### WHAT THE EXERCISE ASKS
Among the entries that follow, count the lines with the word "nodeCombine" and report the number by itself.

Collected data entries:
:::::

theorem keep_topkEmit (K : Keeps 0x67def54 P) (W : Stores P) (slot : Nat) (x : Session) (sh level node : Nat) {s : State} (hg : P s) : P (topkEmit slot x sh level node s) := by
  unfold topkEmit
  repeat' first
    | with_reducible assumption
    | with_reducible exact hg
    | intro _
    | with_reducible apply keep_fireInject (K.mono (by decide))
    | with_reducible apply keep_bump (K.mono (by decide))
    | with_reducible apply keep_mRed (K.mono (by decide))
    | with_reducible apply keep_redFail (K.mono (by decide)) W
    | with_reducible apply keep_topkDone (K.mono (by decide))
    | with_reducible apply keep_noteRoot (K.mono (by decide)) W
    | with_reducible apply keep_topkRoot (K.mono (by decide)) W
    | with_reducible apply keep_topkSend (K.mono (by decide)) W
    | with_reducible apply keep_foldS
    | with_reducible apply keep_foldl
    | with_reducible apply keep_ite
    | split
    | (refine keep_with K hg ?_; intro g h; cases g <;> first | rfl | (cases h; done) | exact fun _ m => m | exact fun _ m => nomatch m)
    | dsimp only

theorem keep_topkFeed (K : Keeps 0x27def54 P) (W : Stores P) (slot sh level node : Nat) (o : Operand) {s : State} (hg : P s) : P (topkFeed slot sh level node o s) := by
  unfold topkFeed
  repeat' first
    | with_reducible assumption
    | with_reducible exact hg
    | intro _
    | with_reducible apply keep_redFail (K.mono (by decide)) W
    | with_reducible apply keep_useOperand (K.mono (by decide))
    | with_reducible apply keep_mTopk (K.mono (by decide))
    | with_reducible apply keep_ite
    | split
    | (refine keep_with K hg ?_; intro g h; cases g <;> first | rfl | (cases h; done) | exact fun _ m => m | exact fun _ m => nomatch m)
    | dsimp only

theorem keep_topkPass (K : Keeps 0x27def54 P) (W : Stores P) (slot sh level node : Nat) (o : Operand) {s : State} (hg : P s) : P (topkPass slot sh level node o s) := by
  unfold topkPass
  repeat' first
    | with_reducible assumption
    | with_reducible exact hg
    | intro _
    | with_reducible apply keep_redFail (K.mono (by decide)) W
    | with_reducible apply keep_noteRoot (K.mono (by decide)) W
    | with_reducible apply keep_topkSend (K.mono (by decide)) W
    | with_reducible apply keep_useOperand (K.mono (by decide))
    | with_reducible apply keep_mTopk (K.mono (by decide))
    | with_reducible apply keep_topkRoot (K.mono (by decide)) W
    | with_reducible apply keep_topkDone (K.mono (by decide))
    | with_reducible apply keep_ite
    | split
    | (refine keep_with K hg ?_; intro g h; cases g <;> first | rfl | (cases h; done) | exact fun _ m => m | exact fun _ m => nomatch m)
    | dsimp only

theorem keep_topkNode (K : Keeps 0x67def54 P) (W : Stores P) (slot : Nat) (x : Session) (sh level node : Nat) {s : State} (hg : P s) : P (topkNode slot x sh level node s) := by
  unfold topkNode
  repeat' first
    | with_reducible assumption
    | with_reducible exact hg
    | intro _
    | with_reducible apply keep_fetchOperand (K.mono (by decide))
    | with_reducible apply keep_mTopk (K.mono (by decide))
    | with_reducible apply keep_dropOperand (K.mono (by decide))
    | with_reducible apply keep_topkRoot (K.mono (by decide)) W
    | with_reducible apply keep_topkDone (K.mono (by decide))
    | with_reducible apply keep_flushAbsent (K.mono (by decide)) W
    | with_reducible apply keep_absentOutput (K.mono (by decide)) W
    | with_reducible apply keep_topkPass (K.mono (by decide)) W
    | with_reducible apply keep_topkFeed (K.mono (by decide)) W
    | with_reducible apply keep_topkEmit (K.mono (by decide)) W
    | with_reducible apply keep_ite
    | split
    | (refine keep_with K hg ?_; intro g h; cases g <;> first | rfl | (cases h; done) | exact fun _ m => m | exact fun _ m => nomatch m)
    | dsimp only

theorem keep_noteLate (K : Keeps 0x4000050 P) (x : Session) (level node : Nat) (l r : Operand) {s : State} (hg : P s) : P (noteLate x level node l r s) := by
  unfold noteLate
  repeat' first
    | with_reducible assumption
    | with_reducible exact hg
    | intro _
    | with_reducible apply keep_bump (K.mono (by decide))
    | with_reducible apply keep_mFlt (K.mono (by decide))
    | with_reducible apply keep_ite
    | split
    | (refine keep_with K hg ?_; intro g h; cases g <;> first | rfl | (cases h; done) | exact fun _ m => m | exact fun _ m => nomatch m)
    | dsimp only

theorem keep_combineTurn (K : Keeps 0x67def54 P) (W : Stores P) (slot : Nat) (x : Session) (seq level node : Nat) {s : State} (hg : P s) : P (combineTurn slot x seq level node s) := by
  unfold combineTurn
  repeat' first
    | with_reducible assumption
    | with_reducible exact hg
    | intro _
    | with_reducible apply keep_fetchOperand (K.mono (by decide))
    | with_reducible apply keep_countOutput (K.mono (by decide))
    | with_reducible apply keep_useOperand (K.mono (by decide))
    | with_reducible apply keep_combineAt (K.mono (by decide)) W
    | with_reducible apply keep_noteLate (K.mono (by decide))
    | with_reducible apply keep_passOutput (K.mono (by decide)) W
    | with_reducible apply keep_rootOutput (K.mono (by decide)) W
    | with_reducible apply keep_flushAbsent (K.mono (by decide)) W
    | with_reducible apply keep_absentOutput (K.mono (by decide)) W
    | with_reducible apply keep_bump (K.mono (by decide))
    | with_reducible apply keep_mSpx (K.mono (by decide))
    | with_reducible apply keep_ite
    | split
    | (refine keep_with K hg ?_; intro g h; cases g <;> first | rfl | (cases h; done) | exact fun _ m => m | exact fun _ m => nomatch m)
    | dsimp only

theorem keep_nodeCombine (K : Keeps 0x67def54 P) (W : Stores P) (slot seq level node : Nat) {s : State} (hg : P s) : P (nodeCombine slot seq level node s) := by
  unfold nodeCombine
  repeat' first
    | with_reducible assumption
    | with_reducible exact hg
    | intro _
    | with_reducible apply keep_tryComplete (K.mono (by decide)) W
    | with_reducible apply keep_topkNode (K.mono (by decide)) W
    | with_reducible apply keep_combineTurn (K.mono (by decide)) W
    | with_reducible apply keep_ite
    | split
    | (refine keep_with K hg ?_; intro g h; cases g <;> first | rfl | (cases h; done) | exact fun _ m => m | exact fun _ m => nomatch m)
    | dsimp only

theorem keep_takeOperand (K : Keeps 0x8100 P) (W : Stores P) (x : Session) (seq level rank : Nat) (c : Option Chunk) {s : State} (hg : P s) : P (takeOperand x seq level rank c s) := by
  unfold takeOperand
  repeat' first
    | with_reducible assumption
    | with_reducible exact hg
    | intro _
    | with_reducible apply keep_holdOperand (K.mono (by decide)) W
    | with_reducible apply keep_ite
    | split
    | (refine keep_with K hg ?_; intro g h; cases g <;> first | rfl | (cases h; done) | exact fun _ m => m | exact fun _ m => nomatch m)

theorem keep_depositChunk (K : Keeps 0x6100 P) (W : Stores P) (slot : Nat) (x : Session) (key e k : Nat) (c : Chunk) {s : State} (hg : P s) : P (depositChunk slot x key e k c s) := by
  unfold depositChunk
  repeat' first
    | with_reducible assumption
    | with_reducible exact hg
    | intro _
    | with_reducible apply keep_markGot (K.mono (by decide))
    | with_reducible apply keep_deliverRuns (K.mono (by decide)) W
    | dsimp only

theorem keep_takeGather (K : Keeps 0x406100 P) (W : Stores P) (slot : Nat) (x : Session) (p : Packet) (c : Chunk) {s : State} (hg : P s) : P (takeGather slot x p c s) := by
  unfold takeGather
  repeat' first
    | with_reducible assumption
    | with_reducible exact hg
    | intro _
    | with_reducible apply keep_depositChunk (K.mono (by decide)) W
    | with_reducible apply keep_inject (K.mono (by decide))
    | with_reducible apply keep_ite
    | split
    | (refine keep_with K hg ?_; intro g h; cases g <;> first | rfl | (cases h; done) | exact fun _ m => m | exact fun _ m => nomatch m)
    | dsimp only

theorem keep_takeExchange (K : Keeps 0x6100 P) (W : Stores P) (slot : Nat) (x : Session) (rank : Nat) (c : Chunk) {s : State} (hg : P s) : P (takeExchange slot x rank c s) := by
  unfold takeExchange
  repeat' first
    | with_reducible assumption
    | with_reducible exact hg
    | intro _
    | with_reducible apply keep_depositChunk (K.mono (by decide)) W
    | with_reducible apply keep_ite
    | split
    | dsimp only

theorem keep_takeReceive (K : Keeps 0x6100 P) (W : Stores P) (slot : Nat) (x : Session) (c : Chunk) {s : State} (hg : P s) : P (takeReceive slot x c s) := by
  unfold takeReceive
  repeat' first
    | with_reducible assumption
    | with_reducible exact hg
    | intro _
    | with_reducible apply keep_depositChunk (K.mono (by decide)) W
    | with_reducible apply keep_ite
    | split
    | dsimp only

theorem keep_placeChunk (K : Keeps 0x44e150 P) (W : Stores P) (p : Packet) {s : State} (hg : P s) : P (placeChunk p s) := by
  unfold placeChunk
  repeat' first
    | with_reducible assumption
    | with_reducible exact hg
    | intro _
    | with_reducible apply keep_bump (K.mono (by decide))
    | with_reducible apply keep_mGas (K.mono (by decide))
    | with_reducible apply keep_progress (K.mono (by decide))
    | with_reducible apply keep_takeOperand (K.mono (by decide)) W
    | with_reducible apply keep_takeStat (K.mono (by decide)) W
    | with_reducible apply keep_takeGather (K.mono (by decide)) W
    | with_reducible apply keep_takeExchange (K.mono (by decide)) W
    | with_reducible apply keep_takeReceive (K.mono (by decide)) W
    | with_reducible apply keep_ite
    | split
    | (refine keep_with K hg ?_; intro g h; cases g <;> first | rfl | (cases h; done) | exact fun _ m => m | exact fun _ m => nomatch m)
    | dsimp only

theorem keep_chunkReceive (K : Keeps 0x44e150 P) (W : Stores P) {s : State} (hg : P s) : P (chunkReceive s) := by
  unfold chunkReceive
  repeat' first
    | with_reducible assumption
    | with_reducible exact hg
    | intro _
    | with_reducible apply keep_takeInbox (K.mono (by decide))
    | with_reducible apply keep_placeChunk (K.mono (by decide)) W
    | with_reducible refine keepO2_use ?_ (by assumption)
    | split
    | (refine keep_with K hg ?_; intro g h; cases g <;> first | rfl | (cases h; done) | exact fun _ m => m | exact fun _ m => nomatch m)

theorem keep_noteAbsent (K : Keeps 0xa100 P) (W : Stores P) (slot seq level rank : Nat) {s : State} (hg : P s) : P (noteAbsent slot seq level rank s) := by
  unfold noteAbsent
  repeat' first
    | with_reducible assumption
    | with_reducible exact hg
    | intro _
    | with_reducible apply keep_takeOperand (K.mono (by decide)) W
    | with_reducible apply keep_markGot (K.mono (by decide))
    | with_reducible apply keep_absentRow (K.mono (by decide))
    | with_reducible apply keep_ite
    | split
    | (refine keep_with K hg ?_; intro g h; cases g <;> first | rfl | (cases h; done) | exact fun _ m => m | exact fun _ m => nomatch m)
    | dsimp only

theorem keep_absent (K : Keeps 0x67def54 P) (W : Stores P) {s : State} (hg : P s) : P (absent s) := by
  unfold absent
  repeat' first
    | with_reducible assumption
    | with_reducible exact hg
    | intro _
    | with_reducible apply keep_takeBand (K.mono (by decide))
    | with_reducible apply keep_tryComplete (K.mono (by decide)) W
    | with_reducible apply keep_progress (K.mono (by decide))
    | with_reducible apply keep_noteAbsent (K.mono (by decide)) W
    | with_reducible refine keepO3_use ?_ (by assumption)
    | with_reducible apply keep_foldS
    | split
    | (refine keep_with K hg ?_; intro g h; cases g <;> first | rfl | (cases h; done) | exact fun _ m => m | exact fun _ m => nomatch m)
    | dsimp only

theorem keep_slotReturn (K : Keeps 0x406000 P) {s : State} (hg : P s) : P (slotReturn s) := by
  unfold slotReturn
  repeat' first
    | with_reducible assumption
    | with_reducible exact hg
    | intro _
    | with_reducible apply keep_takeBand (K.mono (by decide))
    | with_reducible apply keep_drainOuts (K.mono (by decide))
    | with_reducible apply keep_mSlot (K.mono (by decide))
    | with_reducible refine keepO3_use ?_ (by assumption)
    | split
    | (refine keep_with K hg ?_; intro g h; cases g <;> first | rfl | (cases h; done) | exact fun _ m => m | exact fun _ m => nomatch m)
    | dsimp only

:::::

### EXERCISE ANSWER
2